Thank you for referencing that article 1rudeboy. Please bear in mind that the following critique is directed aganst the artice and not at you.
What’s harming America is actually the following. Parents are not making sure that their children are being taught the federal government’s constitutionally limited powers. Otherwise, even grade school children might be able to point out the following major constitutional problems with the EPA.
To begin with, the Founding States had made the first numbered clauses of the Constitution, Sections 1-3 of Article I, evidently a good place to hide them from the legislative and executive branches, to clarify that all federal legislative powers are vested in the elected members of Congress. So Congress has a constitutional monopoly on federal legislative powers whether it wants it or not. And by delegating legislative / regulatory powers to non-elected bureaucrats, Congress is wrongly protecteding federal legislative powers from the wrath of the voters in blatant defiance of the clauses referenced above.
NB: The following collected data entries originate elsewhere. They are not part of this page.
/-! ### The loader -/

/-- Rule R180 (decision D23): the decimal text of any non-empty sequence of words, with whitespace around it, loads as
those words, or raises `CapacityExceeded` detail 4 when they are more than `MEM_CAP`. The information word of that fault
for 2^63 or more words is the model's choice (log entry 12). -/
def Obligations.LoaderReadsBackProgramText : Prop :=
  ∀ (cfg : Config) (ws : List Word) (before after : List Char), ws ≠ [] → before.all isBlank → after.all isBlank →
    load cfg (before ++ programText ws ++ after) =
      if ∀ b ∈ cfg.memCap, ws.length ≤ b then .ok ws
      else .error ⟨.capacityExceeded, 4, BitVec.ofNat 64 ws.length⟩

/-- Rule R180 (decisions D15 and D23) with 60_exceptions.md rule R233: the loader raises `MalformedProgram` with the number,
from 1, of the first token that is no integer in `Word`, and `CapacityExceeded` detail 4 with the number of tokens when
every token is one and they are more than `MEM_CAP`. Whichever operation loads the text, `new`, `new_with_input` or the
orchestrator's call with a legal number of values, latches that fault in the system record and changes nothing else. That
the orchestrator's call loads before anything else is the model's inference (log entry 9), and the word latched for
2^63 or more tokens is its choice (log entry 12). -/
def Obligations.LoaderNamesTheFirstBadToken : Prop :=
  ∀ (s : State) (text : ProgramText) (v : Word) (values : List Word) (op : HostOp),
    op ∈ [.new text, .newWithInput text v] ∨ (op = .orchestrate text values ∧ 1 ≤ values.length ∧ values.length ≤ 5) →
      (∀ (good : List ProgramText) (bad : ProgramText) (more : List ProgramText),
        splitCommas (trimBlanks text) = good ++ bad :: more → (∀ token ∈ good, ∃ n, tokenInt token = some n ∧ InWord n) →
        (∀ n, tokenInt bad = some n → ¬ InWord n) →
          load s.cfg text = .error ⟨.malformedProgram, good.length + 1, 0⟩ ∧
            perform op s = .next (s.systemFaulted ⟨.malformedProgram, good.length + 1, 0⟩)) ∧
      (∀ (cap : Nat) (tokens : List ProgramText), s.cfg.memCap = some cap → splitCommas (trimBlanks text) = tokens →
        (∀ token ∈ tokens, ∃ n, tokenInt token = some n ∧ InWord n) → cap < tokens.length →
          load s.cfg text = .error ⟨.capacityExceeded, 4, BitVec.ofNat 64 tokens.length⟩ ∧
            perform op s = .next (s.systemFaulted ⟨.capacityExceeded, 4, BitVec.ofNat 64 tokens.length⟩))

/-! ### The permutation generator -/

/-- 47_permutation.md rule R203 (the spec marks it derived; decision D26): from `start` with `k` values, `k!` calls of
`next` return arrangements and every later call returns None; each arrangement is one of the values' orderings, and for
distinct values no two are equal. -/
def Obligations.GeneratorEmitsEveryPermutationOnce : Prop :=
  ∀ (values : List Word) (g : Generator), genStart values = .ok g →
    ∃ ps : List (List Word), (emissions values.length.factorial g).1 = ps.map some ∧
      ps.length = values.length.factorial ∧ (∀ p ∈ ps, p.Perm values) ∧ (values.Nodup → ps.Nodup) ∧
      ∀ n, (emissions n (emissions values.length.factorial g).2).1 = List.replicate n none

/-- Rules R201 and R202 (decisions D26, D27 and D41): `start` with at most 5 values restarts the generator in any state,
with more it raises `CapacityExceeded` detail 5 in the system record. `next` gives the host the arrangement, or None, that
the generator emits, and steps the generator; before any `start` it is refused. The word latched for 2^63 or more values
is the model's choice (log entry 12). -/
def Obligations.GeneratorStartAndRefusal : Prop :=
  ∀ (s : State) (values : List Word),
    (values.length ≤ 5 → perform (.genStart values) s = .next
      { s with
        gen := ⟨values, List.replicate values.length 0, 0, true, .generating⟩
        reply := .done }) ∧
    (5 < values.length → perform (.genStart values) s =
      .next (s.systemFaulted ⟨.capacityExceeded, 5, BitVec.ofNat 64 values.length⟩)) ∧
    (s.gen.genState = .idle → perform .genNext s = .refused .generatorIdle) ∧
    (s.gen.genState ≠ .idle → perform .genNext s = .next
      { s with
        gen := (genNext s.gen).1
        reply := .arrangement (genNext s.gen).2 })

/-! ### The orchestrator -/

/-- 48_orchestrator.md rules R210 and R211 (decision D27): a call with no value or more than 5 raises
`OrchestratorProtocol` detail 2; with a program that loads it starts the generator on the values and the search with
`best` None. That the program is loaded at the call, that the generator is the machine's own and that equal values are
not refused are the model's inferences (log entries 8, 9 and 17), and the word latched for 2^63 or more values is its
choice (log entry 12). -/
def Obligations.OrchestratorChecksItsValues : Prop :=
  ∀ (s : State) (text : ProgramText) (values ws : List Word),
    (values.length = 0 ∨ 5 < values.length → perform (.orchestrate text values) s =
      .next (s.systemFaulted ⟨.orchestratorProtocol, 2, BitVec.ofNat 64 values.length⟩)) ∧
    (1 ≤ values.length → values.length ≤ 5 → load s.cfg text = .ok ws →
      ∃ t g, perform (.orchestrate text values) s = .next t ∧ genStart values = .ok g ∧ t.gen = g ∧
        t.orch.phase = .next ∧ t.orch.program = ws ∧ t.orch.values = values ∧ t.orch.best = none ∧ t.core = s.core)

/-- Rule R211 (decision D24 for the carried value): for an arrangement of the generator the orchestrator creates one fresh
instance per value, that value its first input, and sets `carried` and `i` to 0. -/
def Obligations.OrchestratorBuildsAFreshPipeline : Prop :=
  ∀ (s : State) (p : List Word), Inv s → ¬ s.stopped → s.core.busy = false → s.call = .none → s.orch.phase = .next →
    (genNext s.gen).2 = some p →
      ∃ t, step s = .next t ∧ t.orch.phase = .feed ∧ t.orch.machines.length = p.length ∧ t.orch.index = 0 ∧
        t.orch.carried = 0 ∧ t.orch.best = s.orch.best ∧ t.gen = (genNext s.gen).1 ∧
        (∀ (j : Nat) (v : Word), p[j]? = some v → ∃ h, t.orch.machines[j]? = some h ∧ s.coreOf h = none ∧
          t.coreOf h = some (Core.ofProgramWithInput s.orch.program v)) ∧
        ∀ h, h < s.nextHandle → t.coreOf h = s.coreOf h

/-- Rules R212 and R213 (decision D25): after a Waiting result the machine's single output becomes the carried value and
leaves the queue, and the next machine in rotation is to be fed; any other number of outputs raises
`OrchestratorProtocol` detail 1. To feed a machine is to push the carried value into its input queue, and to call `run`
on it afterwards, as the host does: a full bounded queue raises `CapacityExceeded` detail 3 on it, and a Halted machine
`RunAfterHalt` (rules R183 and R185, decisions D14 and D16). That each of these actions is a step of its own, and the
word latched for 2^63 or more outputs, are the model's choice (log entries 5 and 12). -/
def Obligations.OrchestratorHandsOnTheSingleOutput : Prop :=
  ∀ (s : State) (h : Nat), ¬ s.stopped → s.core.busy = false → s.call = .none →
    s.orch.machines[s.orch.index]? = some h →
      (s.orch.phase = .collect → s.focus = some h → s.core.result = .waiting →
        (∀ v, s.core.outq = [v] → step s = .next
          { s with
            core := { s.core with outq := [] }
            orch :=
              { s.orch with
                phase := .feed
                carried := v
                index := (s.orch.index + 1) % s.orch.machines.length } }) ∧
        (s.core.outq.length ≠ 1 → step s =
          .next (s.systemFaulted ⟨.orchestratorProtocol, 1, BitVec.ofNat 64 s.core.outq.length⟩))) ∧
      (∀ c, Inv s → s.coreOf h = some c →
        (s.orch.phase = .feed → ∃ t, step s = .next t ∧ (∀ h', h' ≠ h → t.coreOf h' = s.coreOf h') ∧
          (s.cfg.inDepth ≠ some c.inq.length →
            t.coreOf h = some { c with inq := c.inq ++ [s.orch.carried] } ∧ t.orch = { s.orch with phase := .call }) ∧
          (s.cfg.inDepth = some c.inq.length →
            t.coreOf h =
              some
                { c with
                  status := .faulted
                  busy := false
                  fault := ⟨some .capacityExceeded, 3, c.pc, 0⟩ })) ∧
        (s.orch.phase = .call → ∃ t, step s = .next t ∧ t.focus = some h ∧
          (∀ h', h' ≠ h → t.coreOf h' = s.coreOf h') ∧
          (c.status ≠ .halted → t.core = { c with status := .running, busy := true } ∧ t.Runs ∧
            t.orch = { s.orch with phase := .collect }) ∧
          (c.status = .halted →
            t.core = { c with status := .faulted, busy := false, fault := ⟨some .runAfterHalt, 0, c.pc, 0⟩ })))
Did I say federal legislative powers?
Note that even if Congress did have a constitutional option to delegate legislative powers to non-elected government bureaucrats, it remains that the states have never delegated to Congress, via the Constitution, the specific power to regulate environmental issues. So Congress has not only unconstitutionally delegated legislative powers to non-elected bureaucrats, those running the EPA in this example, but Congress is delegating legislative powers that it does not have.
What a mess! :^(
I believe that it’s a flaw in the Constitution: on paper (in my opinion), Congress does have the authority to delegate that power. But it is supposed to oversee it, and it doesn’t. Committee hearings are boring.